For simplicity, assume the change we want to examine is linear in nature. The mathematical framework to analyze this is ‘correlation analysis.’ If Y increases or decreases in proportion to when X increases or decreases, not necessarily in that order; we could say Y and X are ‘correlated’ to each other. However, if Y does change when X changes could we say for sure that X is ‘causing’ a change in Y?

Individuals with higher levels of education tend to earn higher incomes. Therefore, income and education levels are correlated to each other. Perhaps, an increase in the level of education (X) is causing an increase in the level of income (Y) as well? But could it not be possible that something else is causing an increase in the level of income (Y) AND an increase in the level of education (X) but it is hidden from us?

That is both Y and X appear to increase simultaneously but a hidden variable is driving that increase in both Y and X at the same time? We know that individuals from affluent families may have both higher education levels and higher incomes due to inherited wealth and opportunities.
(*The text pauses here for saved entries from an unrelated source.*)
/-- R126, R430, R431: every handshake of a tick is counted. Those of a change of program are wasted in every column; a stitch of n
elements at cost C takes ⌈n / N⌉ × C handshakes and its preamble's, retired in every column of a full wave and in the columns in use
of a part of one, and wasted throughout where it is a discarded duplicate; waits are starved; an idle bed starves at the front, and
one whose stitch has no instruction left at the back, until its result is taken. -/
def Sys2Proof.Rules.handshakesRule : Prop :=
  (∀ s : State,
    let h := (s.perf.rateFrac + handshakeRate s) / 100
    let t := tickHandshakes s
    let slots := BitVec.ofNat 48 (s.columns * h)
    t.perf.handshakes = s.perf.handshakes + BitVec.ofNat 48 h ∧ t.bed.running = s.bed.running ∧ t.bed.queue = s.bed.queue ∧
    (s.bed.work = [] → t.bed.work = [] ∧ t.perf.retired = s.perf.retired ∧ t.perf.wasted = s.perf.wasted ∧
      (s.bed.running = none → t.perf.front = s.perf.front + slots ∧ t.perf.back = s.perf.back) ∧
      (s.bed.running ≠ none → t.perf.back = s.perf.back + slots ∧ t.perf.front = s.perf.front)) ∧
    (∀ k ws, s.bed.work = .change k :: ws → h < k → t.bed.work = .change (k - h) :: ws ∧
      t.perf.wasted = s.perf.wasted + slots ∧ t.perf.retired = s.perf.retired ∧ t.perf.front = s.perf.front ∧
      t.perf.back = s.perf.back)) ∧
  (∀ (cols n : Nat) (l : Load), 0 < cols → 0 < l.cost →
    let need := ceilDiv l.elems (cols * 1024) * l.cost + l.pre
    let a := passPiece cols n (.stitch l 0)
    (n < need → a.1.busy = n ∧ a.2 = (some (.stitch l n), 0)) ∧
    (need ≤ n → a.1.busy = need ∧ a.2 = (none, n - need) ∧
      (l.dup = true → a.1.retired = 0) ∧
      (l.dup = false → ∀ q, 0 < q → l.elems = q * (cols * 1024) → a.1.retired = need * cols) ∧
      (l.dup = false → 0 < l.elems → l.elems < cols * 1024 → a.1.retired = need * l.last))) ∧
  (∀ (cols n f b : Nat), f + b ≤ n → passPiece cols n (.wait f b) = ({ front := f, back := b }, none, n - f - b)) ∧
  ∀ (s : State) (g : Group) (x : Stitch) (op : Op) (i : Inst), findOp g x.seq = some op → instAt g (x.node, x.shard) = some i →
    let l := stitchLoad s g x
    let rest := chunkLen g.record op x.chunk % (s.columns * 1024)
    l.elems = chunkLen g.record op x.chunk ∧ l.last ≤ s.columns ∧ ceilDiv rest 1024 ≤ l.last ∧ l.last ≤ rest ∧
    (l.dup = true ↔ x.kind = .reduce ∧ op.op = 6 ∧ isRoot g.record i = true ∧ x.chunk ∈ op.applied)

/-- The bed once its stitch has ended: nothing runs, and the handshakes it waited have yet to pass. -/
def Sys2Proof.Rules.bedEnds (front back : BitVec 32) (s : State) : State :=
  { s with bed := { s.bed with
    running := none, void := false, work := s.bed.work ++ [.wait front.toNat back.toNat] } }

/-- The stitch `x` of an operation of a group runs at an instance here, and reads no lost hank and no lost shard. -/
def Sys2Proof.Rules.runs (s : State) (x : Stitch) (time : BitVec 64) (g : Group) (op : Op) (i : Inst) : Prop :=
  s.bed.running = some (x, time) ∧ s.bed.void = false ∧ findGroup s x.group = some g ∧ findOp g x.seq = some op ∧
  instAt g (x.node, x.shard) = some i ∧ lostApply s = none ∧ lostStitch s = none

/-- R30, R82, R149, R154, R364: STITCH_COMPLETE of a REDUCE. The reduced value, which is that of the fixed tree (R79) under the program
the stitch started with, goes up to the parent from an instance that is no root. At a root it is converted and sent down (phases X
and D); or it is the input of a MAP stitch (`apply_map`); or, of a REDUCE_APPLY, of an APPLY stitch, but where the chunk has been
applied, when its new values are sent down again, with the flags that its APPLY set. -/
def Sys2Proof.Rules.reduceRule : Prop :=
  ∀ (s : State) (front back : BitVec 32) (x : Stitch) (time : BitVec 64) (g : Group) (op : Op) (i : Inst) (c : Ctx),
    Rules.runs s x time g op i → x.kind = .reduce → ctxAt i x.seq x.chunk = some c → c.stage = .running → c.attempt = x.attempt →
    let r := g.record
    let img := runImage s
    let out := reduceChunk img g op i c time.toNat
    let k := instKey i
    let v := addNondet g.id op.seq (b2n r.arrival + b2n (imgReadsTime img))
      (count { code := 0x10 } 1 (readSlots g c (Rules.bedEnds front back s)))
    let ends (t : State) : Prop := exec (.stitchComplete front back) s = .next (settled x.group (flipNow x.group t))
    let next : Stitch := { kind := .map, group := g.id, node := i.node, shard := i.shard, seq := op.seq, chunk := c.chunk
                           attempt := c.attempt, input := out.1, flags := out.2 }
    let held := countValue g k op.seq c.chunk 0x21 out.1.length v
    (isRoot r i = false → ends (sendUp g op i c.chunk c.attempt out.2 out.1 none (ctxDone g.id k op.seq c.chunk v))) ∧
    (isRoot r i = true → op.op ≠ 6 → dMap op.desc = false →
      ends (rootCheck g.id k op.seq c.chunk
        (phaseX g op i c.chunk (Spec.ofNat r.workFmt) true out.2 out.1 (ctxDone g.id k op.seq c.chunk v)))) ∧
    (isRoot r i = true → op.op ≠ 6 → dMap op.desc = true → ends { held with bed := { held.bed with
      queue := held.bed.queue ++ [next] } }) ∧
    (isRoot r i = true → op.op = 6 → c.chunk ∉ op.applied → (∀ h ∈ op.heldChunks, h.chunk ≠ c.chunk) →
      applyQueued v g.id op.seq c.chunk = false →
      let begun := updShard g.id (k.2.getD 0) (fun sh => { sh with begun := max sh.begun (dStep op.desc) }) held
      ends { begun with bed := { begun.bed with queue := begun.bed.queue ++ [{ next with kind := .apply1 }] } }) ∧
    (isRoot r i = true → op.op = 6 → c.chunk ∈ op.applied →
      ends (rootCheck g.id k op.seq c.chunk (sendWeights g.id op.seq false c.chunk
        (fun sh => if op.committed = some true then sh.gen else !sh.gen) [0] (out.2 ||| tget 0 op.chunkFlags c.chunk)
        (ctxDone g.id k op.seq c.chunk v))))

/-- R101, R149, R150, R364: STITCH_COMPLETE of a MAP: its result goes through phase X, with the flags of what came before, and the
buffer of a forwarded chunk that it has read is released. -/
def Sys2Proof.Rules.mapRule : Prop :=
  ∀ (s : State) (front back : BitVec 32) (x : Stitch) (time : BitVec 64) (g : Group) (op : Op) (i : Inst),
    Rules.runs s x time g op i → x.kind = .map →
    let r := g.record
    let img := runImage s
    let out := mapChunk g op x.chunk time.toNat img x.input
    let k := instKey i
    let v := addNondet g.id op.seq (b2n (imgReadsTime img)) (count { code := 0x10 } 1 (Rules.bedEnds front back s))
    let reducing := isReducing op.op
    let read := if reducing then countValue g k op.seq x.chunk 0x20 x.input.length v else v
    let sent := phaseX g op i x.chunk (if reducing then Spec.ofNat r.workFmt else inSpec op) true (x.flags ||| out.2) out.1
      (ctxDone g.id k op.seq x.chunk read)
    exec (.stitchComplete front back) s = .next (settled x.group (flipNow x.group (rootCheck g.id k op.seq x.chunk
      (match x.buf with
        | some b => releaseHolder b sent
        | none => sent))))

/-- R30, R119, R120, R123, R189, R190, Table 5.9: STITCH_COMPLETE of an APPLY. Protected hanks that it would write are copied first,
and the stitch goes on. Else every stream that its phase writes is stored; and the last phase's chunk,
where no accumulator is fed, goes to phases M (the mirror), X and D. Any other chunk is kept until its span's accumulators allow it
to go on. A stitch whose group has ended ends without effect. -/
def Sys2Proof.Rules.applyRule : Prop :=
  ∀ (s : State) (front back : BitVec 32) (x : Stitch) (time : BitVec 64),
    let ends (t : State) : Prop := exec (.stitchComplete front back) s = .next (settled x.group (flipNow x.group t))
    (s.bed.running = none → exec (.stitchComplete front back) s = .next s) ∧
    (s.bed.running = some (x, time) → s.bed.void = true → ends (Rules.bedEnds front back s)) ∧
    ∀ (g : Group) (op : Op) (i : Inst) (sh : Shard), Rules.runs s x time g op i →
      g.shards.find? (fun sh => some sh.index == x.shard) = some sh →
      ∀ phase : Nat, (x.kind = .apply1 ∧ phase = 1) ∨ (x.kind = .apply2 ∧ phase = 2) →
      let img := runImage s
      let loads := (streamsOf 0x10 (imgSection img phase false)).eraseDups
      let out := applyPhase s g op sh x.chunk phase time.toNat x.input img
      let wait := applyBlocked s g op sh x.chunk (streamsOf 0x11 (imgSection img phase false)).eraseDups
      let read := forEach (loads.filter (· != 0)) (fun k =>
        countChunkRead g sh (if k ≤ 3 then k - 1 else k) sh.gen op x.chunk) s
      let stored := out.1.foldl (fun (a : State × BitVec 6) q =>
        ((storeStream g op sh x.chunk q a.1).1, a.2 ||| (storeStream g op sh x.chunk q a.1).2)) (read, x.flags ||| out.2.2)
      let k := (x.node, x.shard)
      let run := Rules.bedEnds front back stored.1
      let run := if phase = 1 then countValue g k op.seq x.chunk 0x20 x.input.length run else run
      let run := if phase = imgPhases img then count { code := 0x10 } 1 run else run
      let v := addNondet g.id op.seq (if phase = 1 then b2n (imgReadsTime img) else 0) run
      (wait ≠ [] → ends { s with
        skein := { s.skein with copying := (s.skein.copying ++ wait).eraseDups }
        bed := { s.bed with work := s.bed.work ++ [.wait front.toNat back.toNat] } }) ∧
      (wait = [] → phase = imgPhases img → feedsAcc img phase = false →
        ends (finishApply g.id k op.seq x.chunk stored.2 v)) ∧
      (wait = [] → phase ≠ imgPhases img ∨ feedsAcc img phase = true →
        ends (releaseHeld g.id k op.seq img (updOp g.id op.seq (fun o =>
          out.2.1.foldl (fun o b => giveBlocks img sh.index x.chunk phase b.1 b.2 o) { o with heldChunks := o.heldChunks ++
            [{ chunk := x.chunk, phase := phase, input := x.input, flags := stored.2, time := BitVec.ofNat 64 time.toNat }] }) v)))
That is family status and wealth (Z) could be responsible for both – an increase in the level of education (X) and an increase in the level of income (Y) as well.

Thus, the correlation (association) between Y and X fails to show us the complete picture by not giving us the cause (direct influence) of Y. In other words, X may not be the cause of Y and some other variable Z may be but it is ‘hidden’ to us. Such a variable is known as a ‘confounding’ variable.

Confounding occurs when an extraneous variable influences both the independent (X) and dependent (Y) variables in a way that distorts the true relationship between them. Thus, confounding makes the job of identifying the causal variable difficult, and we need ways and means to get around it.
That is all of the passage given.